I was so deep into adulthood one evening that I had no personality in me left when I found my daughter crying tears of laughter as she watched a social media comedy clip. I since have watched that video and found myself hysterically laughing as well. Moments don’t always align with other’s good times, but even just looking back at my own daughter’s beautiful tears of uncontrollable laughter was a keepsake in my heart that allowed me to catch up. Catch up, I did. That comedy clip was hilarious!
Did you live?
Rhetorically, yes. If we are still here, we all lived. And yet, did we REALLY live? I recall giving birth to my last two boys just a little over one year apart. In my mind, I would stay home until both were school age just like I did for my first three. My first three, however, were three and two years apart. While I can imagine that having multiples all at once has its own challenges for sure, I was at a loss for having two, one at walking, trying to climb onto tables and wanting to eat everything stage versus one learning to roll over, crawl, and taste everything stage. Both were in different-sized diapers. Both were needing to be fed with different food textures. Both were at different sleep patterns. Both cried at different times with different developmental and many times, unclear needs due to lack of non-verbal communication.

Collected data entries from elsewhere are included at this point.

/-- R88 and R255: for every word, the decoder reports the code of the first failing check, and accepts when none
fails. -/
def Obligations.DecodeReportsTheFirstFailingCheck : Prop :=
  ∀ w, (∀ c, decode w = .error c ↔ firstFailure w = some c) ∧
    ((∃ i, decode w = .ok i) ↔ firstFailure w = none)

/-- The worked encodings of R95. -/
def Obligations.WorkedEncodingsDecode : Prop :=
  decode 0x1000000000FF#48 = .ok (.add 0xFF) ∧ decode 0x201000000000#48 = .ok (.addr .b) ∧
  decode 0x302000000000#48 = .ok (.addm .hl) ∧ decode 0x400100000000#48 = .ok (.mov .a .b) ∧
  decode 0x420200000000#48 = .ok (.stp .hl .a) ∧ decode 0x4340C0000000#48 = .ok (.lda .e 0xC000) ∧
  decode 0x472000001234#48 = .ok (.ld16 .hl 0x1234) ∧ decode 0x04400000FFFE#48 = .ok (.wr16 .sp 0xFFFE) ∧
  decode 0x600000000000#48 = .ok (.push .bc) ∧ decode 0x7300C000BEEF#48 = .ok (.mwr16 0xC000 0xBEEF) ∧
  decode 0x820000000004#48 = .ok (.iosync 4) ∧ decode 0x8500FF040000#48 = .ok (.iowr 0xFF04 0x00)

/-! ### Register file -/

/-- R110, R112, R114: the value is answered and nothing else changes; F reads as its four flags over a zero nibble. -/
def Obligations.ReadCommandsAnswerAndChangeNothing : Prop :=
  (∀ s r, exec (.rd8 r) s = .next { s with resp := some (.byte (s.readReg8 r)) }) ∧
  (∀ s q, exec (.rd16 q) s = .next { s with resp := some (.word (s.readReg16 q)) }) ∧
  (∀ s f, exec (.tstf f) s = .next { s with resp := some (.bit (s.readFlag f)) }) ∧
  (∀ s : State, (s.readReg8 .f).toNat = 128 * (s.readFlag .z).toNat + 64 * (s.readFlag .n).toNat +
    32 * (s.readFlag .h).toNat + 16 * (s.readFlag .c).toNat)

/-- R111: the register named takes the byte, F its high nibble; every other register and all else is unchanged. -/
def Obligations.Wr8WritesTheRegisterNamed : Prop :=
  ∀ s r v, ∃ t, exec (.wr8 r v) s = .next t ∧
    t.readReg8 r = (if r = .f then v &&& 0xF0#8 else v) ∧
    (r = .f → FlagsAre t (v.getLsbD 7) (v.getLsbD 6) (v.getLsbD 5) (v.getLsbD 4)) ∧
    SamePcSp s t ∧ RegisterOnly [r] s t

/-- R113 and R177: the 16-bit register named takes the word; only its halves change among the 8-bit registers, and LD16
has the effect of WR16 on a pair. -/
def Obligations.Wr16AndLd16WriteTheRegisterNamed : Prop :=
  (∀ s q v, ∃ t, exec (.wr16 q v) s = .next t ∧ t.readReg16 q = v ∧
    (∀ q', q' ≠ q → t.readReg16 q' = s.readReg16 q') ∧ RegisterOnly (halves q) s t) ∧
  (∀ s p v, ∃ t, exec (.ld16 p v) s = .next t ∧ exec (.wr16 (pairReg p) v) s = .next t ∧ t.readPair p = v ∧
    SamePcSp s t ∧ RegisterOnly (halves (pairReg p)) s t)

/-- R24: 16-bit access is 8-bit access, the first-named register high. -/
def Obligations.PairsAliasTheirHalves : Prop :=
  ∀ (s : State) (v : Word) (u : Byte),
    ((s.writeReg16 .bc v).readReg8 .b = v.extractLsb' 8 8 ∧ (s.writeReg16 .bc v).readReg8 .c = v.extractLsb' 0 8) ∧
    ((s.writeReg16 .de v).readReg8 .d = v.extractLsb' 8 8 ∧ (s.writeReg16 .de v).readReg8 .e = v.extractLsb' 0 8) ∧
    ((s.writeReg16 .hl v).readReg8 .h = v.extractLsb' 8 8 ∧ (s.writeReg16 .hl v).readReg8 .l = v.extractLsb' 0 8) ∧
    (s.writeReg16 .pc v).regs.pc = v ∧ (s.writeReg16 .sp v).regs.sp = v ∧
    (∀ q, (s.writeReg16 q v).readReg16 q = v) ∧
    ((s.writeReg8 .b u).readReg16 .bc = u ++ s.readReg8 .c ∧ (s.writeReg8 .c u).readReg16 .bc = s.readReg8 .b ++ u) ∧
    ((s.writeReg8 .d u).readReg16 .de = u ++ s.readReg8 .e ∧ (s.writeReg8 .e u).readReg16 .de = s.readReg8 .d ++ u) ∧
    ((s.writeReg8 .h u).readReg16 .hl = u ++ s.readReg8 .l ∧ (s.writeReg8 .l u).readReg16 .hl = s.readReg8 .h ++ u)

/-- R115 and R116: the flag named becomes 1 or 0, and nothing else changes. -/
def Obligations.SetfAndClrfChangeTheFlagNamed : Prop :=
  (∀ s f, ∃ t, exec (.setf f) s = .next t ∧ t.readFlag f = true ∧ (∀ g, g ≠ f → t.readFlag g = s.readFlag g) ∧
    SamePcSp s t ∧ RegisterOnly [.f] s t) ∧
  (∀ s f, ∃ t, exec (.clrf f) s = .next t ∧ t.readFlag f = false ∧ (∀ g, g ≠ f → t.readFlag g = s.readFlag g) ∧
    SamePcSp s t ∧ RegisterOnly [.f] s t)

/-! ### ALU -/

/-- R131, R161: ADD, ADDR, ADDM. -/
def Obligations.AddFormsGiveSumAndFlags : Prop := AluForms .add .addr .addm AddResult

/-- R132, R162: SUB, SUBR, SUBM. -/
def Obligations.SubFormsGiveDifferenceAndFlags : Prop := AluForms .sub .subr .subm SubResult

/-- R133, R163: AND, OR, XOR and their register and indirect forms. -/
def Obligations.LogicFormsGiveResultAndFlags : Prop :=
  AluForms .and .andr .andm (LogicResult (· &&& ·) true) ∧
  AluForms .or .orr .orm (LogicResult (· ||| ·) false) ∧
  AluForms .xor .xorr .xorm (LogicResult (· ^^^ ·) false)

Did I live? Surely. Silently, in truth, I was walking dead. I can admit that now because the challenge has long past and each day I lived to make it through yet another. My oldest daughter’s words to me rang in my ear and pierced into my heart, “Mom. You’ve changed.” Just like other moments where your own children speak of what they see, but not truly grasp what you are going through, she will never (need to) know how much her words took me down. While silently fighting my own stones trying to persecute me, realizing my own child and perhaps, all my older children suggesting I was losing my “self” were the heaviest if not, most jagged stones thrown at me. Those words took some great healing time.
Seeing and hearing the joyous voices of our still youngest two is a testimony that while I may have seemingly been taken down with heavy judgment, most often, judging my very own inconsistencies and inabilities, I can take it all in and say to myself, “I lived. And I have lived well.”
Loving, laughing, and living should not be falsified by the mere images of flawless images of such gestures or actions. There is gratitude for having loved when at times we have hungered for such affection. There is that feeling of exhalation after a good laugh. Finally, there is that moment of reflection for when we can just be real with our own self to say, “Life happened and I lived it.”
All is well. Take in the memories of when you have loved, laughed, and lived. Don’t underestimate the level or size of any parts of your life. It is your book to finalize.